The first article of our PDF Optimization In-depth Series is available here.

The PDF format is interactive.

During the release cycle of a PDF document, different people will use tools such as forms, annotations, attachments, and more.
Archived PDF documents generally do not have the same use as those in circulation in a collaborative context. The set of data generated by the interactivity instruments will no longer be useful once the document is archived.

Even if the document is pending, it may be interesting to optimize it before distribution. The reasons are, for example, not to exceed the size limit of the attached files on some platforms or to speed up the opening from mobiles or tablets.

Deleting content deemed unnecessary

The most obvious approach here is to remove the interactive content that is not required by the audience of the document.
At the same, once the document is archived, it may not be useful at all to keep some data from a file. The best candidates for such a lossless optimization are:

  • File attachments – attached files definitively increase the file size. Removal of those not relevant for viewing does not affect the document’s content.
  • Bookmarks, hyperlinks – these elements are convenient and allow easy navigation, but they are not essential to view the PDF file correctly.
  • Annotations, form fields, JavaScript actions – the contents of such elements, which aren’t in use anymore, can be deleted from the document.
  • Page thumbnails – thumbnails images, when stored inside the document, enable faster navigation. But they are still rendered in real-time after removal.
  • Metadata – these can sometimes be very bulky as they also include any type of data like photos, files, and more. Here you should be more careful. Metadata may contain information useful for indexing the document if necessary.
  • Color profiles – it is the content intended for the printing chain used by the printers.

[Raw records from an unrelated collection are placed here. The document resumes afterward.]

/-- TRAIN_GO in TINDER, BANKED or SAFE from IDLE or FAILED sets NINT of PLL 1 and restarts it; elsewhere it is a logged discard. FULL_RETRAIN enters RETRAINING. The end of a first training gives every rank its state, clears debts, predictors and drift, and is DONE where each fitted channel has a rank in service, else FAILED with its fault. An interval boundary adds one to each live bank set's debt; an idle set is refreshed to 0, a busy one only at 3, and an idle rank-subchannel is powered down. An MR4 poll gives each fitted channel its temperature, band, ADMIT_HOLD and drift. A retrain slice counts one off, the last clearing drift, and waits for a port in panic unless forced. A buffer below its watermark puts its port in panic. A burst that is served, or the next granule of the scrub, updates its bank's predictor; an error in one nibble is corrected and counts on its rank, within the hour; one in both nibbles of a device is uncorrectable, counts, raises UE, poisons its word and takes the rank out: to the spare where one stands by, else retired with its objects evicted. A second write CRC error raises CA_ERR. (R339, R341, R343, R345, R347, R349, R351, R352, R354, R355, R357, R360) -/
def Obligations.DramController : Prop :=
  ∀ (s : State) (c busy port ready level h off q sub bank row time failed g : Nat) (hotA hotB : Bool),
    let st := s.fld DRAMC.TRAIN_STATE; let get := fun (l : Tbl Nat) i => Tbl.get (fun _ => 0) l i; let i := (2 * q + sub) * 32 + bank; let u := q / 4 * 2 + sub
    let hot := fun c => if c = 0 then hotA else hotB; let retired := fun (t : State) r => t.rankState r = 5
    (s.fabric = true →
      (s.trainAllowed = true → st = 0 ∨ st = 4 → s.fld DRAMC.CFG_RATE ≤ 4 → Answers .trainGo s (fun t => t.fld DRAMC.TRAIN_STATE = 1 ∧
        t.fld (CLOCK.PLL_CFG_NINT 1) = 96 + 8 * s.fld DRAMC.CFG_RATE ∧ t.on (CLOCK.PLL_STATUS_LOCKED 1) = false ∧ t.on (CLOCK.PLL_STATUS_ACQUIRING 1) = true ∧ t.domain 1 = false)) ∧
      (s.trainAllowed = false ∨ (st ≠ 0 ∧ st ≠ 4) → exec .trainGo s = .next (s.logRo DRAMC.TRAIN)) ∧
      (s.trainAllowed = true → st = 0 ∨ st = 4 → Answers .fullRetrain s (fun t => OnlyRegs s t [DRAMC.TRAIN] ∧ t.fld DRAMC.TRAIN_STATE = 5)) ∧
      (s.trainAllowed = false ∨ (st ≠ 0 ∧ st ≠ 4) → exec .fullRetrain s = .next (s.logRo DRAMC.TRAIN))) ∧
    (s.domain 1 = true →
      (st = 2 →
        let serves := ∀ c, s.chanFitted c = true → ∃ r, r < 4 ∧ s.trainedState failed (4 * c + r) = 1
        Answers (.trainComplete failed) s (fun t => (∀ r, r < 8 → t.rankState r = s.trainedState failed r) ∧ (∀ j, t.debt j = 0 ∧ t.dramBank j = Bank.reset) ∧
          (∀ c, s.chanFitted c = true → t.on (driftFld c) = false ∧ get t.dram.refTemp c = get t.dram.temp c) ∧
          (serves → t.fld DRAMC.TRAIN_STATE = 3 ∧ t.on DRAMC.INT_STAT_TRAIN_DONE = true) ∧
          (¬ serves → t.fld DRAMC.TRAIN_STATE = 4 ∧ t.faultBit 0xA 2 = true))) ∧
      (c < 2 → s.dramRuns = true → Answers (.refreshInterval c busy) s (fun t => t = { s with dram := t.dram } ∧
        (∀ n, n / 8 = c → s.rankLive (n / 2) = true → s.dram.touched.testBit n = false → bits busy (4 * (n % 8)) 4 = 0 → t.dram.powerDown.testBit n = true) ∧ ∀ j, t.debt j =
        if j / 32 = c ∧ s.rankLive (j / 8) = true then (if busy.testBit (j % 32) = false then 0 else if s.debt j + 1 < 3 then s.debt j + 1 else s.debt j) else s.debt j)) ∧
      (s.dramRuns = true → s.eng ≠ engReady → s.on DRAMC.TEMP_CFG_MR4_EN = true → Answers (.mr4Poll hotA hotB) s (fun t => t.dram.mr4 = bit hotA + 2 * bit hotB ∧
        (∀ c, s.chanFitted c = true → t.fld (bandFld c) = nextBand (s.fld (bandFld c)) (get t.dram.temp c) ∧
          (hot c = true → get t.dram.temp c = max (degC 86) ((s.thSource c).getD 0)) ∧
          (hot c = false → ∀ x, s.thSource c = some x → get t.dram.temp c = x) ∧ (hot c = false → s.thSource c = none → get t.dram.temp c ≤ degC 85) ∧
          (t.fld (bandFld c) ≠ s.fld (bandFld c) → t.on DRAMC.INT_STAT_BAND_EV = true) ∧
          (st = 3 → s.on (driftFld c) = false → (t.on (driftFld c) = true ↔
            get s.dram.refTemp c + 160 < get t.dram.temp c ∨ get t.dram.temp c + 160 < get s.dram.refTemp c))) ∧
        (t.on DRAMC.TEMP_STATUS_ADMIT_HOLD = true ↔ t.fld DRAMC.TEMP_STATUS_BAND_A = 2 ∨ t.fld DRAMC.TEMP_STATUS_BAND_B = 2))) ∧
      (c < 2 → ∀ x, (x = .retrainSliceForced c ∨ (x = .retrainSlice c ∧ ∀ p, p < 7 → s.on (DRAMC.RT_STATUS_IN_PANIC p) = false)) → s.on (driftFld c) = true →
        (get s.dram.slices c ≤ 1 → Answers x s (fun t => t.on (driftFld c) = false ∧ t.on DRAMC.INT_STAT_RETRAIN_DONE = true ∧
          get t.dram.refTemp c = get s.dram.temp c ∧ get t.dram.slices c = 0)) ∧
        (1 < get s.dram.slices c → Answers x s (fun t => t = { s with dram := { s.dram with slices := t.dram.slices } } ∧
          get t.dram.slices c = get s.dram.slices c - 1))) ∧
      ((∃ p, p < 7 ∧ s.on (DRAMC.RT_STATUS_IN_PANIC p) = true) → exec (.retrainSlice c) s = .next s) ∧
      (q < 8 → sub < 2 → bank < 32 →
        (port < 7 →
          let low := level < 256 * s.fld (DRAMC.RT_CFG_WATERMARK port)
          Answers (.dramRead port ready level h off q sub bank row 0 time) s (fun t =>
            (s.rankLive q = true → st ≠ 5 → (s.portLevel port level).dramServes u ready port = true → t.dramBank i = (s.dramBank i).access row) ∧
            t.on (DRAMC.RT_STATUS_IN_PANIC port) = (if s.on (DRAMC.RT_STATUS_IN_PANIC port)
              then decide (level < 256 * s.fld (DRAMC.RT_CFG_WATERMARK port) + 256 * s.fld (DRAMC.RT_CFG_HYST port)) else decide low) ∧
            (s.on (DRAMC.RT_STATUS_IN_PANIC port) = false → low → t.on DRAMC.INT_STAT_PANIC_EV = true ∧
              t.fld (DRAMC.RT_STATUS_PANIC_COUNT port) = satAdd 16 (s.fld (DRAMC.RT_STATUS_PANIC_COUNT port)) 1))) ∧
        (∀ x : Nat → Instr, st ≠ 5 → (x = (fun e => .dramRead port ready level h off q sub bank row e time) ∧ 7 ≤ port ∧ port < 12 ∧ s.rankLive q = true ∧ s.dramServes u ready port = true) ∨
            (x = (fun e => .patrolScrubRead h off q g sub bank row e time) ∧ s.fld DRAMC.SCRUB_CFG_SCRUB_HOURS ≠ 0 ∧ s.scrubNext = some (q, g)) →
          let ce := DRAMC.RANK_CE_COUNT_COUNT (q / 4) (q % 4); let ue := DRAMC.RANK_UE_COUNT_COUNT (q / 4) (q % 4)
          let within := s.ceWithin q time
          let spares := fun r => r < 4 ∧ s.rankState (4 * (q / 4) + r) = 2
          Answers (x 0) s (fun t => t.dramBank i = (s.dramBank i).access row ∧ t.fld ce = s.fld ce ∧ t.fld ue = s.fld ue ∧ ∀ j, j ≠ i → t.dramBank j = s.dramBank j) ∧
          (∀ e, e < 10 → within.length ≤ s.fld DRAMC.SCRUB_CFG_CE_LIMIT → Answers (x (2 ^ e)) s (fun t => t.fld ce = satAdd 32 (s.fld ce) 1 ∧
            Tbl.get (fun _ => []) t.dram.ceTimes q = within ∧
            t.rankState q = s.rankState q ∧ t.obj = s.obj)) ∧
          (∀ e, e < 10 → s.fld DRAMC.SCRUB_CFG_CE_LIMIT < within.length → s.on DRAMC.MIG_CFG_CE_RETIRE = false → Answers (x (2 ^ e)) s (fun t => t.fld ce = satAdd 32 (s.fld ce) 1 ∧
            t.on DRAMC.INT_STAT_CE_STORM_EV = true ∧ t.rankState q = s.rankState q)) ∧
          (∀ d, d < 5 → s.eng = engTinder → s.page.pages = [] → Tbl.wf (fun _ => none) s.obj.objs = true → s.rankState q = 1 →
            let common := fun (t : State) => t.fld ue = satAdd 32 (s.fld ue) 1 ∧ t.faultBit 0xA 0 = true ∧
              ((s.dataObj h).isSome = true → t.faultBit 6 0 = true ∧ (s.obj.poisonLog.length < 16 → t.obj.poisonLog = s.obj.poisonLog ++ [(h, off / 4096 * 4096)]))
            ((∀ r, ¬ spares r) → Answers (x (3 * 4 ^ d)) s (fun t => common t ∧ retired t q ∧ ∀ j, j ∈ s.onRank q → ∃ o, t.object j = some o ∧ o.evicted = true)) ∧
            (∀ r, spares r → (∀ r', r' < r → ¬ spares r') → s.on (DRAMC.MIG_STATUS_ACTIVE (q / 4)) = false → s.onRank q ≠ [] → Answers (x (3 * 4 ^ d)) s (fun t => common t ∧
              t.rankState q = 3 ∧ t.rankState (4 * (q / 4) + r) = 4 ∧ t.on (DRAMC.MIG_STATUS_ACTIVE (q / 4)) = true ∧ t.fld (DRAMC.MIG_STATUS_FROM (q / 4)) = q % 4 ∧
              t.fld (DRAMC.MIG_STATUS_TO (q / 4)) = r)))) ∧
        (s.rankLive q = true → exec (.ddrAlert q sub false) s = .next s ∧
          (s.eng = engTinder → s.page.pages = [] → s.rankState q = 1 → (∀ r, r < 4 → s.rankState (4 * (q / 4) + r) ≠ 2) → Answers (.ddrAlert q sub true) s (fun t =>
            t.faultBit 0xA 1 = true ∧ retired t q ∧ (s.on DRAMC.FAULT_UE = false → s.on DRAMC.FAULT_CA_ERR = false → t.fld DRAMC.ERR_LOG_KIND = 3 ∧
              t.fld DRAMC.ERR_LOG_CHANNEL = q / 4 ∧ t.fld DRAMC.ERR_LOG_RANK = q % 4))))))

You can select which content you will remove depending on your needs.
These options are independent of each other.
With the GdPicturePDFReducer class, it is easy and straightforward.

Deleting unused objects and unused content

Version 1.4 of the PDF specification introduces support for incremental updates.
It is a method for saving new updates to a PDF document without completely rewriting it. The content of a document is updating gradually without the need to regenerate existing data. The changes are added to the end of the file, leaving the original content unaltered.